/-! ### The views of the frame buffer see nothing but the buffer -/

@[simp] theorem emit_lenLatch (ev : Event) (s : State) : (emit ev s).lenLatch = s.lenLatch := rfl
@[simp] theorem send_lenLatch (bs : List Byte) (s : State) : (send bs s).lenLatch = s.lenLatch := rfl
@[simp] theorem setPhase_lenLatch (ph : Phase) (s : State) : (setPhase ph s).lenLatch = s.lenLatch := rfl
@[simp] theorem recv_lenLatch (n : Nat) (s : State) : (recv n s).lenLatch = s.lenLatch := rfl
@[simp] theorem checkCrc_lenLatch (s : State) : (checkCrc s).lenLatch = s.lenLatch := rfl
@[simp] theorem emit_payloadLen (ev : Event) (s : State) : (emit ev s).payloadLen = s.payloadLen := rfl
@[simp] theorem send_payloadLen (bs : List Byte) (s : State) : (send bs s).payloadLen = s.payloadLen := rfl
@[simp] theorem setPhase_payloadLen (ph : Phase) (s : State) : (setPhase ph s).payloadLen = s.payloadLen := rfl
@[simp] theorem recv_payloadLen (n : Nat) (s : State) : (recv n s).payloadLen = s.payloadLen := rfl
@[simp] theorem checkCrc_payloadLen (s : State) : (checkCrc s).payloadLen = s.payloadLen := rfl
@[simp] theorem emit_code (ev : Event) (s : State) : (emit ev s).code = s.code := rfl
@[simp] theorem send_code (bs : List Byte) (s : State) : (send bs s).code = s.code := rfl
@[simp] theorem setPhase_code (ph : Phase) (s : State) : (setPhase ph s).code = s.code := rfl
@[simp] theorem recv_code (n : Nat) (s : State) : (recv n s).code = s.code := rfl
@[simp] theorem checkCrc_code (s : State) : (checkCrc s).code = s.code := rfl
@[simp] theorem emit_payload (ev : Event) (s : State) : (emit ev s).payload = s.payload := rfl
@[simp] theorem send_payload (bs : List Byte) (s : State) : (send bs s).payload = s.payload := rfl
@[simp] theorem setPhase_payload (ph : Phase) (s : State) : (setPhase ph s).payload = s.payload := rfl
@[simp] theorem recv_payload (n : Nat) (s : State) : (recv n s).payload = s.payload := rfl
@[simp] theorem checkCrc_payload (s : State) : (checkCrc s).payload = s.payload := rfl
@[simp] theorem emit_covered (ev : Event) (s : State) : (emit ev s).covered = s.covered := rfl
@[simp] theorem send_covered (bs : List Byte) (s : State) : (send bs s).covered = s.covered := rfl
@[simp] theorem setPhase_covered (ph : Phase) (s : State) : (setPhase ph s).covered = s.covered := rfl
@[simp] theorem recv_covered (n : Nat) (s : State) : (recv n s).covered = s.covered := rfl
@[simp] theorem checkCrc_covered (s : State) : (checkCrc s).covered = s.covered := rfl
@[simp] theorem emit_declaredCrc (ev : Event) (s : State) : (emit ev s).declaredCrc = s.declaredCrc := rfl
@[simp] theorem send_declaredCrc (bs : List Byte) (s : State) : (send bs s).declaredCrc = s.declaredCrc := rfl
@[simp] theorem setPhase_declaredCrc (ph : Phase) (s : State) : (setPhase ph s).declaredCrc = s.declaredCrc := rfl
@[simp] theorem recv_declaredCrc (n : Nat) (s : State) : (recv n s).declaredCrc = s.declaredCrc := rfl
@[simp] theorem checkCrc_declaredCrc (s : State) : (checkCrc s).declaredCrc = s.declaredCrc := rfl
@[simp] theorem emit_frame (ev : Event) (s : State) : (emit ev s).frame = s.frame := rfl
@[simp] theorem send_frame (bs : List Byte) (s : State) : (send bs s).frame = s.frame := rfl
@[simp] theorem setPhase_frame (ph : Phase) (s : State) : (setPhase ph s).frame = s.frame := rfl
@[simp] theorem recv_frame (n : Nat) (s : State) : (recv n s).frame = s.frame := rfl
@[simp] theorem checkCrc_frame (s : State) : (checkCrc s).frame = s.frame := rfl
@[simp] theorem emit_fetch (ev : Event) (s : State) : (emit ev s).fetch = s.fetch := rfl
@[simp] theorem send_fetch (bs : List Byte) (s : State) : (send bs s).fetch = s.fetch := rfl
@[simp] theorem setPhase_fetch (ph : Phase) (s : State) : (setPhase ph s).fetch = s.fetch := rfl
@[simp] theorem recv_fetch (n : Nat) (s : State) : (recv n s).fetch = s.fetch := rfl
@[simp] theorem checkCrc_fetch (s : State) : (checkCrc s).fetch = s.fetch := rfl

/-! ### An operation that makes no driver call leaves the driver's answers alone -/

@[simp] theorem emit_answerAt (ev : Event) (s : State) (j : Nat) : (emit ev s).answerAt j = s.answerAt j := rfl
@[simp] theorem send_answerAt (bs : List Byte) (s : State) (j : Nat) : (send bs s).answerAt j = s.answerAt j := rfl
@[simp] theorem setPhase_answerAt (ph : Phase) (s : State) (j : Nat) : (setPhase ph s).answerAt j = s.answerAt j := rfl
@[simp] theorem storeFb_answerAt (pos : Nat) (bs : List Byte) (s : State) (j : Nat) : (storeFb pos bs s).answerAt j = s.answerAt j := rfl
@[simp] theorem recv_answerAt (n : Nat) (s : State) (j : Nat) : (recv n s).answerAt j = s.answerAt j := rfl
@[simp] theorem checkCrc_answerAt (s : State) (j : Nat) : (checkCrc s).answerAt j = s.answerAt j := rfl
@[simp] theorem ropRead_answerAt (s : State) (j : Nat) : (ropRead s).answerAt j = s.answerAt j := rfl
@[simp] theorem xfer_answerAt (t : W32) (s : State) (j : Nat) : (xfer t s).answerAt j = s.answerAt j := rfl
@[simp] theorem beginCycle_answerAt (s : State) (j : Nat) : (beginCycle s).answerAt j = s.answerAt j := rfl
@[simp] theorem skipErase_answerAt (s : State) (j : Nat) : (skipErase s).answerAt j = s.answerAt j := rfl
@[simp] theorem bumpIndex_answerAt (s : State) (j : Nat) : (bumpIndex s).answerAt j = s.answerAt j := rfl
@[simp] theorem skipProgram_answerAt (s : State) (j : Nat) : (skipProgram s).answerAt j = s.answerAt j := rfl
@[simp] theorem skipReload_answerAt (s : State) (j : Nat) : (skipReload s).answerAt j = s.answerAt j := rfl
@[simp] theorem beginLoop_answerAt (s : State) (j : Nat) : (beginLoop s).answerAt j = s.answerAt j := rfl

end Sys2Proof.Machine
end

-------

## TASK DESCRIPTION
Each line in the entries above, starting at the line with "bs s).lenLatch = s.lenLatch := rfl" and ending at the line with "bs s).covered = s.covered := rfl", is to be printed exactly, and only those lines.

## RESPONSE BOX
@[simp] theorem send_lenLatch (bs : List Byte) (s : State) : (send bs s).lenLatch = s.lenLatch := rfl
@[simp] theorem setPhase_lenLatch (ph : Phase) (s : State) : (setPhase ph s).lenLatch = s.lenLatch := rfl
@[simp] theorem recv_lenLatch (n : Nat) (s : State) : (recv n s).lenLatch = s.lenLatch := rfl
@[simp] theorem checkCrc_lenLatch (s : State) : (checkCrc s).lenLatch = s.lenLatch := rfl
@[simp] theorem emit_payloadLen (ev : Event) (s : State) : (emit ev s).payloadLen = s.payloadLen := rfl
@[simp] theorem send_payloadLen (bs : List Byte) (s : State) : (send bs s).payloadLen = s.payloadLen := rfl
@[simp] theorem setPhase_payloadLen (ph : Phase) (s : State) : (setPhase ph s).payloadLen = s.payloadLen := rfl
@[simp] theorem recv_payloadLen (n : Nat) (s : State) : (recv n s).payloadLen = s.payloadLen := rfl
@[simp] theorem checkCrc_payloadLen (s : State) : (checkCrc s).payloadLen = s.payloadLen := rfl
@[simp] theorem emit_code (ev : Event) (s : State) : (emit ev s).code = s.code := rfl
@[simp] theorem send_code (bs : List Byte) (s : State) : (send bs s).code = s.code := rfl
@[simp] theorem setPhase_code (ph : Phase) (s : State) : (setPhase ph s).code = s.code := rfl
@[simp] theorem recv_code (n : Nat) (s : State) : (recv n s).code = s.code := rfl
@[simp] theorem checkCrc_code (s : State) : (checkCrc s).code = s.code := rfl
@[simp] theorem emit_payload (ev : Event) (s : State) : (emit ev s).payload = s.payload := rfl
@[simp] theorem send_payload (bs : List Byte) (s : State) : (send bs s).payload = s.payload := rfl
@[simp] theorem setPhase_payload (ph : Phase) (s : State) : (setPhase ph s).payload = s.payload := rfl
@[simp] theorem recv_payload (n : Nat) (s : State) : (recv n s).payload = s.payload := rfl
@[simp] theorem checkCrc_payload (s : State) : (checkCrc s).payload = s.payload := rfl
@[simp] theorem emit_covered (ev : Event) (s : State) : (emit ev s).covered = s.covered := rfl
@[simp] theorem send_covered (bs : List Byte) (s : State) : (send bs s).covered = s.covered := rfl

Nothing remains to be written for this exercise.